The lines to copy from the data below are those that hold the string "status".

'''

-- ==== Sys2Proof/Machine/Hardpan.lean ====
section
/-! DEFINITION. The Hardpan (chapters 11 and 12): STO groups, safety inputs, test pulses, safe telegrams, the sealed
configuration and separation monitoring. -/

namespace Sys2Proof.Machine

namespace State

-- ===== the parameter set in use =====

def safSet (s : State) : SafSet := s.safe.safety.sets.getD s.safe.set { code := 0 }
/-- The set, its index and its schedule id that the monitoring works under: until its first cycle after a swap notice the
old one (R66). -/
def monSet (s : State) : SafSet × Nat × Nat := s.safe.monOld.getD (s.safSet, s.safe.set, s.safe.sid)
def safGroup (s : State) (g : Nat) : SafGroup := s.safe.safety.groups.getD g {}
def safPair? (s : State) (p : Nat) : Option SafPair := s.safSet.pairs.find? (fun (x : SafPair) => x.num == p)
def safArm? (s : State) (a : Nat) : Option SafArm := s.safSet.arms.find? (fun (x : SafArm) => x.arm == a)
def safConn? (s : State) (n : Nat) : Option SafConn := s.safe.safety.conns.find? (fun (x : SafConn) => x.num == n)
def conn? (s : State) (n : Nat) : Option ConnSt := s.safe.conns.find? (fun (x : ConnSt) => x.num == n)
/-- Groups that hold an arm joint, as a mask. -/
def armGroups (s : State) : GroupMask :=
  ((List.range 4).map (fun g => if (s.safGroup g).arms = 0 then 0 else 2 ^ g)).foldl (· + ·) 0
/-- The group of an arm, if any. -/
def groupOfArm (s : State) (a : Nat) : Option (Fin 4) := (List.finRange 4).find? (fun g => (s.safGroup g).arms.testBit a)

def modSafe (s : State) (h : SafeState → SafeState) : State := { s with safe := h s.safe }
def chan (s : State) (c : Fin 2) : HChan := s.safe.chans.get c
def modChan (s : State) (c : Fin 2) (h : HChan → HChan) : State := s.modSafe (fun x => { x with chans := x.chans.modify c h })
def group (s : State) (c : Fin 2) (g : Fin 4) : GroupSt := (s.chan c).groups.get g
def modGroup (s : State) (c : Fin 2) (g : Fin 4) (h : GroupSt → GroupSt) : State :=
  s.modChan c (fun x => { x with groups := x.groups.modify g h })
def modPair (s : State) (p : Fin 32) (h : PairSt → PairSt) : State := s.modSafe (fun x => { x with pairs := x.pairs.modify p h })
def modDie (s : State) (d : Fin 2) (h : DieSt → DieSt) : State := s.modSafe (fun x => { x with dies := x.dies.modify d h })
def modConn (s : State) (n : Nat) (h : ConnSt → ConnSt) : State :=
  s.modSafe (fun x => { x with conns := x.conns.map (fun (k : ConnSt) => if k.num = n then h k else k) })

-- ===== group states (R333) =====

/-- The state of a group that the register view shows: the safer one of the two channels. -/
def shownGroup (s : State) (g : Fin 4) : Nat :=
  let a := (s.group 0 g).state
  let b := (s.group 1 g).state
  if a = b then a else if a = 0 ∨ b = 0 then 0 else if a = 3 ∨ b = 3 then 3 else 1

/-- Remaining SS1 time of a group in ms (SAFE_STO_STATg). -/
def ss1Left (s : State) (g : Fin 4) : Nat :=
  if s.shownGroup g = 3 then min 4095 (((s.group 0 g).ss1End - s.time.mono + 799999) / 800000) else 0

/-- The register view follows a group's state. -/
def showGroup (s : State) (g : Fin 4) : State := s.setF (SAFE_STO_STAT_STATE g) (s.shownGroup g)

/-- The gate lines of every port follow R215. -/
def sweepGates (s : State) : State := (List.finRange 32).foldl (fun (s : State) (p : Fin 32) => s.gateUpdate p) s

/-- The mask of arms of the groups of a scope. -/
def scopeArms (s : State) (m : GroupMask) : Nat :=
  (List.range 4).foldl (fun (v : Nat) g => if m.testBit g then v ||| (s.safGroup g).arms else v) 0

/-- Admitted items whose targets lie in a group are withdrawn: segments of HQ12, jobs of HQ10, and SEGMENT_GO descriptors
(R42, R460). -/
def withdrawGroups (s : State) (m : GroupMask) : State :=
  let arms := s.scopeArms m
  let seg := fun (i : QItem) => match i.body with | .segment g _ _ => s.axisIn m g.axis | _ => false
  let job := fun (i : QItem) => match i.body with | .job a => arms.testBit a | _ => false
  let s1 := (s.cancelItems 12 seg).cancelItems 10 job
  if s1.wheel.descs.any (fun (x : WDesc) => x.d.action == aSEGMENT_GO && s.axisIn m x.d.target) then
    s1.setDescs (s1.wheel.descs.filter (fun (x : WDesc) => !(x.d.action == aSEGMENT_GO && s.axisIn m x.d.target)))
  else s1

/-- A group has reached OFF: the gate lines of its ports go inactive (R215), and what an L2 entry of category 1 had put off
for it applies (R462). -/
def reachedOff (s : State) (g : Fin 4) : State :=
  (if s.flt.entries.any (fun (e : FltEntry) => 2 ≤ e.level && e.cat1.testBit g) then s.withdrawGroups (2 ^ g.val) else s).sweepGates

/-- A group goes to OFF in one channel: outputs off, STO telegrams (R333). -/
def offIn (s : State) (c : Fin 2) (g : Fin 4) (cause : Nat) : State :=
  if (s.group c g).state = 0 then s
  else
    let s1 := ((s.modGroup c g (fun x => { x with state := 0 })).setF (SAFE_STO_STAT_CAUSE g) cause).showGroup g
    if s.shownGroup g = 0 then s1 else s1.reachedOff g

/-- A group goes to OFF in both channels. -/
def offGroup (s : State) (g : Fin 4) (cause : Nat) : State := (s.offIn 0 g cause).offIn 1 g cause

/-- The groups of a mask go to OFF. -/
def offGroups (s : State) (m : GroupMask) (cause : Nat) : State :=
  (List.finRange 4).foldl (fun (s : State) (g : Fin 4) => if m.testBit g then s.offGroup g cause else s) s

/-- A demand of category 1: a group in STARTING or ON enters SS1, and SAFE_SS1 is raised (R339). -/
def ss1Group (s : State) (g : Fin 4) (cause pair : Nat) : State :=
  let enter := fun (s : State) (c : Fin 2) =>
    if (s.group c g).state = 1 ∨ (s.group c g).state = 2 then
      s.modGroup c g (fun x => { x with state := 3, ss1End := s.time.mono + (s.safGroup g).tss1 * 800000 })
    else s
  let s1 := enter (enter s 0) 1
  if s1.safe.chans = s.safe.chans then s
  else ((s1.setF (SAFE_STO_STAT_CAUSE g) cause).showGroup g).raise
    (mkFault (0x110 + g) 0x52 cINFO 1 [.inst g, .code pair] (2 ^ g.val))

/-- The reaction requests of the collector on the groups of a mask (R460, R462): a demand of category 1 where cat1
says so, else OFF with cause reaction. -/
def reactGroups (s : State) (m cat1 : GroupMask) : State :=
  (List.finRange 4).foldl (fun (s : State) (g : Fin 4) =>
    if !m.testBit g then s else if cat1.testBit g then s.ss1Group g 6 0x1FF else s.offGroup g 6) s

/-- Modes in which a group may permit torque (R333). -/
def torqueModes : List Nat := [mCOMMISSION, mRUN, mCHANGEOVER, mTAKEOVER]

-- ===== debug halts (R73, R543) =====

/-- A halt of a cluster or of the wheel is permitted (R73). -/
def haltAllowed (s : State) : Bool :=
  s.mode == mBARE || (s.mode == mCOMMISSION && (List.range 4).all (fun g => s.f (SAFE_STO_STAT_STATE g) == 0))

/-- SYS_MODE.HALT follows the halted targets. -/
def showHalt (s : State) : State :=
  s.setB SYS_MODE_HALT (s.flag DBG_STAT_CORES || s.flag DBG_STAT_CLUSTERS || s.flag DBG_STAT_WHEEL)

/-- A halted cluster resumes: each of its tiles has a hand-over tick (R276, R543). -/
def resumeCluster (s : State) (c : Fin 12) : State :=
  if (s.clusters.get c).halted then
    ({ s with clusters := s.clusters.modify c (fun x => { x with halted := false }),
              tiles := s.tiles.mapIdx (fun a (t : Tile) => if a / 8 = c.val then { t with lp := { t.lp with ran := none } } else t) }).setF
      ⟨DBG_STAT, 16 + c, 1⟩ 0
  else s

/-- Halted clusters and a halted wheel resume where their halt is no longer permitted (R543). -/
def releaseHalts (s : State) : State :=
  if s.haltAllowed then s
  else (((List.finRange 12).foldl (fun (s : State) c => s.resumeCluster c) s).resumeWheel).showHalt

/-- Monitoring runs (R322). -/
def ssmRuns (s : State) : Bool :=
  s.safe.loaded && s.inMode [mCOMMISSION, mRUN, mCHANGEOVER, mSAFE_HOLD, mFAULT, mTAKEOVER]

/-- A change of mode starts or ends the monitoring: it starts without an earlier mirror set, and the 250 μs of R31 count from
there (R322, R323). -/
def monitorFrom (s : State) (ran : Bool) : State :=
  if s.ssmRuns = ran then s
  else if ran then s.setF SAFE_SSM_STAT_RUN 0
  else ((s.modSafe (fun x => { x with mirrorAt := s.time.mono, mirror := none, mirrorOld := none, hpAt := none, cycled := false })).modChan 0
    (fun x => { x with first := true, taken := none })).modChan 1 (fun x => { x with first := true, taken := none })

/-- The mode changes; outside the modes of R333 every group goes to OFF with cause mode. -/
def enterMode (s : State) (m cause : Nat) (entry : Nat := 255) : State :=
  let s1 := s.setMode m cause entry
  ((if torqueModes.contains m then s1 else s1.offGroups 15 7).releaseHalts).monitorFrom s.ssmRuns

/-- In COMMISSION or RUN, L2 reactions that leave every group holding an arm joint safe-off take the device to SAFE_HOLD
(R74). -/
def safeHoldCheck (s : State) (entry : Nat) : State :=
  let held := fun (g : Nat) => s.f (SAFE_STO_STAT_STATE g) == 0 &&
    s.flt.entries.any (fun (e : FltEntry) => 2 ≤ e.level && e.scope.testBit g)
  if s.inMode [mCOMMISSION, mRUN] ∧ s.armGroups ≠ 0 ∧ (List.range 4).all (fun g => !s.armGroups.testBit g || held g) then
    s.enterMode mSAFE_HOLD 1 entry
  else s

/-- Every drive of a group has reported torque permitted since the restart (R333). -/
def drivesOn (s : State) (g : Fin 4) : Bool :=
  (s.safGroup g).conns.all (fun n => match s.conn? n with
    | some k => k.status == 0xC3 && !k.lost && decide ((s.group 0 g).startAt < k.at_) | none => false)

/-- STARTING ends in ON once every drive permits torque. -/
def startDone (s : State) (g : Fin 4) : State :=
  if s.drivesOn g then
    let go := fun (s : State) (c : Fin 2) => if (s.group c g).state = 1 then s.modGroup c g (fun x => { x with state := 2 }) else s
    (go (go s 0) 1).showGroup g
  else s

/-- A group is confirmed safe-off (R335). -/
def confirmed (s : State) (g : Fin 4) : Bool :=
  (s.group 0 g).state == 0 && (s.group 1 g).state == 0 &&
    (match s.safe.offSince.get g with | some t => t + 800000 ≤ s.time.mono | none => false) &&
    (s.safGroup g).conns.all (fun n => match s.conn? n with
      | some k => k.status == 0x3C && !k.lost && s.time.mono < k.at_ + safeUs (match s.safConn? n with | some d => d.wd | none => 0)
      | none => false)

/-- Outputs that a channel commands on: its groups not in OFF, outside off-pulses (R333, R336). -/
def commanded (s : State) (c : Fin 2) : Nat :=
  ((List.finRange 4).map (fun (g : Fin 4) =>
    if (s.group c g).state ≠ 0 ∧ !s.safe.pulses.testBit (4 * c + g) then 2 ^ g.val else 0)).foldl (· + ·) 0

-- ===== inputs (R339 to R341) =====

/-- The raw level of a safety input as the channels see it: 0 while its die's frames have failed or the input is invalid, for
VF_STATE, the barrier or RECOVER (R330, R515). -/
def rawIn (s : State) (i : Nat) : Bool :=
  let d : Fin 2 := if i < 32 then 0 else 1
  s.f FIO_STAT_VF_STATE != 2 && !(s.fio.dies.get d).lost && s.fio.recover.isNone && !(s.f SAFE_STAT_FRAME).testBit d && (s.safe.dies.get d).inputs.testBit (i % 32)

/-- The test-pulse supply of an input. -/
def supplyOf (s : State) (i : Nat) : Option (Fin 4) :=
  match s.safSet.supplies.find? (fun (x : Nat × Nat) => x.1 == i) with
  | some x => if h : x.2 < 4 then some ⟨x.2, h⟩ else none
  | none => none

/-- The level a pair is evaluated with: during its supply's pulse, and for one t_SIEVAL after, the level before it (R341). -/
def effIn (s : State) (i : Nat) : Bool :=
  match s.supplyOf i with
  | some k =>
    let p := s.safe.tps.get k
    if p.active ∨ s.time.mono < p.holdEnd then p.snap.testBit i else s.rawIn i
  | none => s.rawIn i

/-- One step of a filter: the filtered level and since when the raw level differs. -/
def filtStep (now us : Nat) (f : Bool) (since : Option Nat) (raw : Bool) : Bool × Option Nat :=
  if raw = f then (f, none)
  else match since with
    | none => if us = 0 then (raw, none) else (f, some now)
    | some t => if t + us * 800 ≤ now then (raw, none) else (f, some t)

'''

Response to this task
    | some k => k.status == 0xC3 && !k.lost && decide ((s.group 0 g).startAt < k.at_) | none => false)
      | some k => k.status == 0x3C && !k.lost && s.time.mono < k.at_ + safeUs (match s.safConn? n with | some d => d.wd | none => 0)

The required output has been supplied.